Lessons Learned from Gitlab's Massive Backup Failure

FEBRUARY 15TH, 2017
GitLab.com, a multi-million dollar startup, lost over 300GB of data after a failed backup process. This is just one of the cases that show us that backups don't matter if you can't restore. And that IT admins need to make a solid habit out of testing their backups and recovery capacity. We're living in the world where fewer than 50 percent of disaster recovery plans function without hiccups. Whether we are talking about massive open-source projects, such as MongoDB or GitLab, or small private companies with in-house systems, nothing is safe anymore. Human error, hackers, or system failures can cause chaos in the enterprise.
inline

No One is Too Big (or Too Small) to Fail

GitLab offers a web-based Git repository manager, where programmers can share and work on code together. Founded by two enthusiastic Ukrainian developers, the company now has over 1,400 contributors using the platform. Investors pumped over $25 million into the company to make sure it is a success. And it's actually working. Big names such as Sony, IBM, NAS and CERN are using the platform. Thinking that your 5-man plumbing business in a small town has no data interesting to hackers? Think again. The numbers show that 43 percent of cyber attacks target small businesses, and that hardware and software failure are among the most common issues faced by businesses. The mindset that we're too big/to small to fail needs to go out the window fast, in any industry.

Human Error is Rampant

Human error is the main cause of data loss, show statistics. In fact, we debated this in another post with the title "There's no such thing as a computer error".  And yet, for IT admins and business owners, there is the thought that 'it can't happen to me'. While it is true that you must show trust to your employees - you wouldn't hire them unless they were competent, right? - it would be a mistake to bury your head in the sand. Having a fail-safe backup solution for your critical systems is not negotiable. It looks as though a system administrator at GitLab tried to push a fix on the website by clearing out the backup database and restarting the copying process. But the admin accidentally deleted the primary database instead, and by the time he realized it, it was too late. They lost around 300 GB of data.

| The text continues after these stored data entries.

/-- R6: a plate removed event in a live state fails the master, loses its records, frees its LOADED banks and orphans its FILLING bank, sets
PLT and reports the removal; the SHOWN bank, the other slots and everything else stay. R93: a header that waits for a bank is examined if one
is freed. (The model's choice: the reports wait in a queue, log entry 12.) -/
def Obligations.PlateRemovedFailsLiveMaster : Prop :=
  ∀ (sl : Slot) s, s.sup.phase = .running → s.plates[sl] = { raw := false, debounced := true, settling := true } →
    (s.master sl).state.live = true → s.streamFits →
    ∃ t t', exec (.plateSettleExpiry sl) s = .next t' ∧ t.thenExamines t' ∧
      t.master sl = { state := .failed, fields := (s.master sl).fields.map (fun f => { f with indexBindings := 0 }),
                      generation := (s.master sl).generation, failure := some .plateRemoved } ∧
      (∀ o, o ≠ sl → t.master o = s.master o) ∧
      t.plates = s.plates.set sl { raw := false, debounced := false, settling := false } ∧
      t.dir = { s.dir with keyTable := s.dir.keyTable.map (fun r =>
        if r.slot = sl then { r with state := .lost, bank := none, retirePending := false } else r) } ∧
      s.banksLetGo t (fun id => decide (s.bankSlot id = some sl)) ∧
      t.sup = { s.sup with plt := true } ∧ t.removalReports = s.removalReports ++ [sl] ∧
      t.raster = s.raster ∧ t.seq = s.seq ∧ t.motion = s.motion ∧ t.dose = s.dose ∧ t.link = s.link ∧ t.answer = s.answer ∧
      t.pins = s.pins ∧ t.releaseQueue = s.releaseQueue

/-- R119: a job whose master has lost its plate ends as a removal end, whichever of these is taken first: the removal report of its slot, the
second readiness report, a gate's end or the opening of the shutter, a motion fault, a move timeout, the panel timeout, ATTENTION, the edge that
reaches the target, or the expiry of the limit timer or of the lamp-dark window. R93: a header that waits for a bank is then examined. A report
of another slot, without a job, or left over from an earlier job of the slot changes nothing else. (The model's choices, log entry 12: the
reports wait in a queue whose oldest is taken, and one left over from an earlier job does nothing.) -/
def Obligations.RemovalReportEndsTheJob : Prop :=
  (∀ (sl : Slot) rest s, s.sup.phase = .running → s.removalReports = sl :: rest →
    (∀ j ∈ s.seq.job, j.slot = sl → s.jobPlateGone j = false) → exec .plateRemovalReport s = .next { s with removalReports := rest }) ∧
  ∀ j c s base, s.sup.phase = .running → s.seq.job = some j → s.jobPlateGone j = true → s.streamFits →
    ((s.seq.path = .preparing ∨ s.seq.path = .exposing) ∧
        ((∃ rest, c = .plateRemovalReport ∧ s.removalReports = j.slot :: rest ∧ base = { s with removalReports := rest }) ∨
          (∃ ms, c = .attention ms ∧ s.pins.flush = false ∧ base = { s with pins := { s.pins with attention := true } })) ∨
      s.seq.path = .preparing ∧
        ((c = .shutterOpen ∧ j.arrived = true ∧ j.panelReady = true ∧ s.dose.gateRuns = false ∧ base = s) ∨
          (c = .panelReady ∧ s.panel.awaiting = true ∧ j.arrived = true ∧ s.dose.gateRuns = false ∧ base = s) ∨
          (c = .inPosition ∧ s.motion.port = .moving ∧ j.panelReady = true ∧ s.dose.gateRuns = false ∧
            base = { s with motion := { s.motion with
              port := .idle, target := none, moveTimer := false, turret := s.motion.target.map (fun m => m.turret) } }) ∨
          (∃ f, c = .gateEnd ∧ s.dose.calibration = .running f ∧ j.arrived = true ∧ j.panelReady = true ∧
            base = { s with dose := { s.dose with
              counter := .idle, rate := BitVec.ofNat 16 (min 65535 s.dose.count), calibration := .none, gateTimer := false,
              reference := if f then BitVec.ofNat 16 (min 65535 s.dose.count) else s.dose.reference,
              duty := s.dose.heldDuty.getD s.dose.duty, heldDuty := none } }) ∨
          (s.motion.port = .moving ∧ (c = .motionFault ∨ c = .moveTimerExpiry ∧ s.motion.moveTimer = true) ∧
            base = { s with motion := { s.motion with port := .idle, target := none, moveTimer := false, turret := none } }) ∨
          (c = .panelTimeout ∧ s.seq.panelTimer = true ∧ base = s)) ∨
      s.seq.path = .exposing ∧
        ((∃ ms, (c = .photoPulse ms ∨ c = .countReachesT ms) ∧ s.dose.counter = .integrating ∧ j.target ≤ s.dose.count + 1 ∧
            base = { s with dose := { s.dose with count := s.dose.count + 1, darkWindow := .spent } }) ∨
          (c = .limitExpiry ∧ s.dose.limitTimer = true ∧ base = s) ∨
          (c = .lampDarkExpiry ∧ s.dose.darkWindow = .running ∧ base = s))) →
    ∃ t t', exec c s = .next t' ∧ t.thenExamines t' ∧ base.endsRemoved t j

Testing Backup Systems is a Must

Testing backup systems is essential. And the testing cannot take place just once a month or once a year.  Companies today create data at an incredible rate. So the quantity of data you lose with every hour of downtime can be mind-boggling. "Out of 5 backup/replication techniques deployed none are working reliably or set up in the first place", said the blog for GitLab documenting the data loss incident. "We ended up restoring a 6 hours old backup," added the unlucky devs at GitLab.com.
inline

Placing the Blame is Redundant

In the aftermath of the incident, GitLab's VP of Marketing declared to Business Insider that there was no one individual to blame for the mishap. But rather, the whole team felt the heat after the backups weren't working. So if you have a data loss incident and you're looking to shoot one person in the head (with a nerf gun, of course), just think twice. When things go south and backups fail along with systems, it will be very hard to pinpoint the problem to one particular cubicle. The mindset should be that of teamwork:
If we win, we win together - if we fail, we will most certainly fail together. So always do your best.
Any punitive actions applied to one or more employees won't bring back lost data, revenue or company reputation. Owning up to mistakes and making sure things are buttoned up for the future, however, will help.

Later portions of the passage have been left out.